┌──
theorem touched_decideEnter (payload : List Byte) (t : State) : Touches [.machines, .flags, .session] t (decideEnter payload t).state := by
  unfold decideEnter withConfigured withAddress
  split
  · simp
  · dsimp only
    repeat' split
    all_goals simp

theorem touched_decideExit (t : State) : Touches [.machines, .flags, .claims, .session, .pools] t (decideExit t).state := by
  unfold decideExit
  try dsimp only
  repeat' split
  all_goals simp

theorem touched_decidePhase (payload : List Byte) (t : State) : Touches [.machines, .flags, .session, .pools] t (decidePhase payload t).state := by
  unfold decidePhase
  try dsimp only
  repeat' split
  all_goals simp

/-! ## Requests -/

/-- What the owner of a request can touch. -/
theorem touched_ownerDecision (r : Req) (p : Port) (payload : List Byte) (t : State) :
    Touches (requestFrame r) t (ownerDecision r p payload t).state := by
  cases r
  case readMachine => exact (touched_decideReadMachine _ _).mono (by simp [requestFrame, requestParts])
  case readRoom => exact (touched_decideReadRoom _).mono (by simp [requestFrame, requestParts])
  case readEvents => exact (touched_decideReadEvents _ _).mono (by simp [requestFrame, requestParts])
  case ackEvents => exact (touched_decideAck _ _ _).mono (by simp [requestFrame, requestParts])
  case setNoticeMask => exact (touched_decideMask _ _ _).mono (by simp [requestFrame, requestParts])
  case setFeederLimit => exact (touched_decideLimit _ _ _).mono (by simp [requestFrame, requestParts])
  case setWaterLimit => exact (touched_decideLimit _ _ _).mono (by simp [requestFrame, requestParts])
  case setBand => exact (touched_decideBand _ _).mono (by simp [requestFrame, requestParts])
  case haltRoom => exact (touched_decideHalt _).mono (by simp [requestFrame, requestParts])
  case resumeRoom => exact (touched_decideResume _).mono (by simp [requestFrame, requestParts])
  case readPool => exact (touched_decideReadPool _ _).mono (by simp [requestFrame, requestParts])
  case clearPoolStats => exact (touched_decideClearStats _).mono (by simp [requestFrame, requestParts])
  case setRoomParam => exact (touched_decideRoomParam _ _).mono (by simp [requestFrame, requestParts])
  case setWashProfile => exact (touched_decideWashProfile _ _).mono (by simp [requestFrame, requestParts])
  case setDryProfile => exact (touched_decideDryProfile _ _).mono (by simp [requestFrame, requestParts])
  case setPrice => exact (touched_decidePrice _ _).mono (by simp [requestFrame, requestParts])
  case setMachine => exact (touched_decideMachine _ _).mono (by simp [requestFrame, requestParts])
  case setReserve => exact (touched_decideReserve _ _).mono (by simp [requestFrame, requestParts])
  case storeConfig => exact (touched_decideStore _).mono (by simp [requestFrame, requestParts])
  case lock => exact (touched_decideLock _ _).mono (by simp [requestFrame, requestParts])
  case unlock => exact (touched_decideUnlock _ _).mono (by simp [requestFrame, requestParts])
  case clearStrikes => exact (touched_decideClearStrikes _ _).mono (by simp [requestFrame, requestParts])
  case grantPermit => exact (touched_decidePermit _ _).mono (by simp [requestFrame, requestParts])
  case stopMachine => exact (touched_decideStop _ _).mono (by simp [requestFrame, requestParts])
  case selfTest => exact (touched_decideTest _ _ _).mono (by simp [requestFrame, requestParts])
  case readFaults => exact (touched_decideReadFaults _ _).mono (by simp [requestFrame, requestParts])
  case clearFaults => exact (touched_decideClearFaults _ _).mono (by simp [requestFrame, requestParts])
  case readAudit => exact (touched_decideReadAudit _).mono (by simp [requestFrame, requestParts])
  case clearAudit => exact (touched_decideClearAudit _).mono (by simp [requestFrame, requestParts])
  case readRefunds => exact (touched_decideReadRefunds _ _).mono (by simp [requestFrame, requestParts])
  case addRefund => exact (touched_decideAddRefund _ _).mono (by simp [requestFrame, requestParts])
  case cancelRefund => exact (touched_decideCancelRefund _ _).mono (by simp [requestFrame, requestParts])
  case confirmRefund => exact (touched_decideConfirmRefund _ _).mono (by simp [requestFrame, requestParts])
  case readDoubts => exact (touched_decideReadDoubts _).mono (by simp [requestFrame, requestParts])
  case readQueue => exact (touched_decideReadQueue _ _).mono (by simp [requestFrame, requestParts])
  case cancelClaim => exact (touched_decideCancelClaim _ _).mono (by simp [requestFrame, requestParts])
  case enterService => exact (touched_decideEnter _ _).mono (by simp [requestFrame, requestParts])
  case exitService => exact (touched_decideExit _).mono (by simp [requestFrame, requestParts])
  case servicePhase => exact (touched_decidePhase _ _).mono (by simp [requestFrame, requestParts])

theorem touched_takeRequest (r : Req) (p : Port) (payload : List Byte) (t : State) :
    Touches (requestFrame r) t (takeRequest r p payload t) := by
  have hp : [Part.ports] ⊆ requestFrame r := by simp [requestFrame]
  unfold takeRequest decideRequest
  dsimp only
  split
  · simp [hp]
  · rw [touches_pushReply hp]
    split
    · simp [hp]
    · exact ((touches_hunt hp p).mpr (Touches.refl _ _)).trans (touched_ownerDecision _ _ _ _)

/-- A timer touches what its machine's timer touches. -/
theorem touched_atAddress {f : Addr → State → State} (h : ∀ a t, Touches ps t (f a t)) (n : Nat) (t : State) :
    Touches ps t (atAddress n f t) := by
  unfold atAddress
  split
  · exact Touches.refl ps t
  · exact h _ t

/-! ## What a request comes to -/

/-- A command of the rights table is its request, taken from its port. -/
theorem exec_request {c : Instr} {r : Req} {payload : List Byte} {p : Port} (hr : requestOf c = some (r, payload))
    (hp : portOf c = some p) (s : State) : exec c s = .next (takeRequest r p payload s) := by
  cases c <;> simp [requestOf] at hr <;> simp [portOf] at hp <;> obtain ⟨rfl, rfl⟩ := hr <;> subst hp <;> rfl

/-- At a full reply queue a request leaves nothing but a HUNTING receiver. -/
theorem takeRequest_full {r : Req} {p : Port} {payload : List Byte} {s : State} (h : 4 ≤ (s.port p).replies.length) :
    takeRequest r p payload s = hunt p s := by
  have : ((hunt p s).port p).replies = (s.port p).replies := by cases p <;> rfl
  simp [takeRequest, queueFull, this, Config.waitingReplies, h]

/-- A request that finds room for its reply is answered with what was decided. -/
theorem takeRequest_decided {r : Req} {p : Port} {payload : List Byte} {s : State} (h : (s.port p).replies.length < 4) :
    takeRequest r p payload s = pushReply p ⟨byte (reqCode r), (decideRequest r p payload (hunt p s)).status,
      (decideRequest r p payload (hunt p s)).payload⟩ (decideRequest r p payload (hunt p s)).state := by
  have hr : ((hunt p s).port p).replies = (s.port p).replies := by cases p <;> rfl
  have : ¬ 4 ≤ (s.port p).replies.length := by omega
  simp [takeRequest, queueFull, hr, Config.waitingReplies, this]

/-- A request on a port that listens, with its right and its length, is answered with its owner's decision. -/
theorem takeRequest_admitted {r : Req} {p : Port} {payload : List Byte} {s : State} (h : s.listens p)
    (h1 : reqRight p r = true) (h2 : reqLength payload r = true) :
    takeRequest r p payload s = pushReply p ⟨byte (reqCode r), (ownerDecision r p payload (hunt p s)).status,
      (ownerDecision r p payload (hunt p s)).payload⟩ (ownerDecision r p payload (hunt p s)).state := by
  have hm : (hunt p s).mode = .operating := by cases p <;> exact h.1
  rw [takeRequest_decided h.2]
  simp [decideRequest, admission, h1, h2, hm]

/-- A request that its owner leaves without a change is answered and nothing else. -/
theorem pushReply_hunt (p : Port) (x : PortReply) (s : State) : pushReply p x (hunt p s) = s.answering p x 0 := by
  cases p <;> simp [pushReply, hunt, State.setPort, State.port, State.answering, portAfter]

end Sys2Proof.Machine
end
└──
__How to complete this task__: Where the data above reaches the line holding "case readMachine =>", begin printing, and stop after the line holding "case ackEvents =>". Each line must be reproduced exactly, with nothing else added.

__Response__:
  case readMachine => exact (touched_decideReadMachine _ _).mono (by simp [requestFrame, requestParts])
  case readRoom => exact (touched_decideReadRoom _).mono (by simp [requestFrame, requestParts])
  case readEvents => exact (touched_decideReadEvents _ _).mono (by simp [requestFrame, requestParts])
  case ackEvents => exact (touched_decideAck _ _ _).mono (by simp [requestFrame, requestParts])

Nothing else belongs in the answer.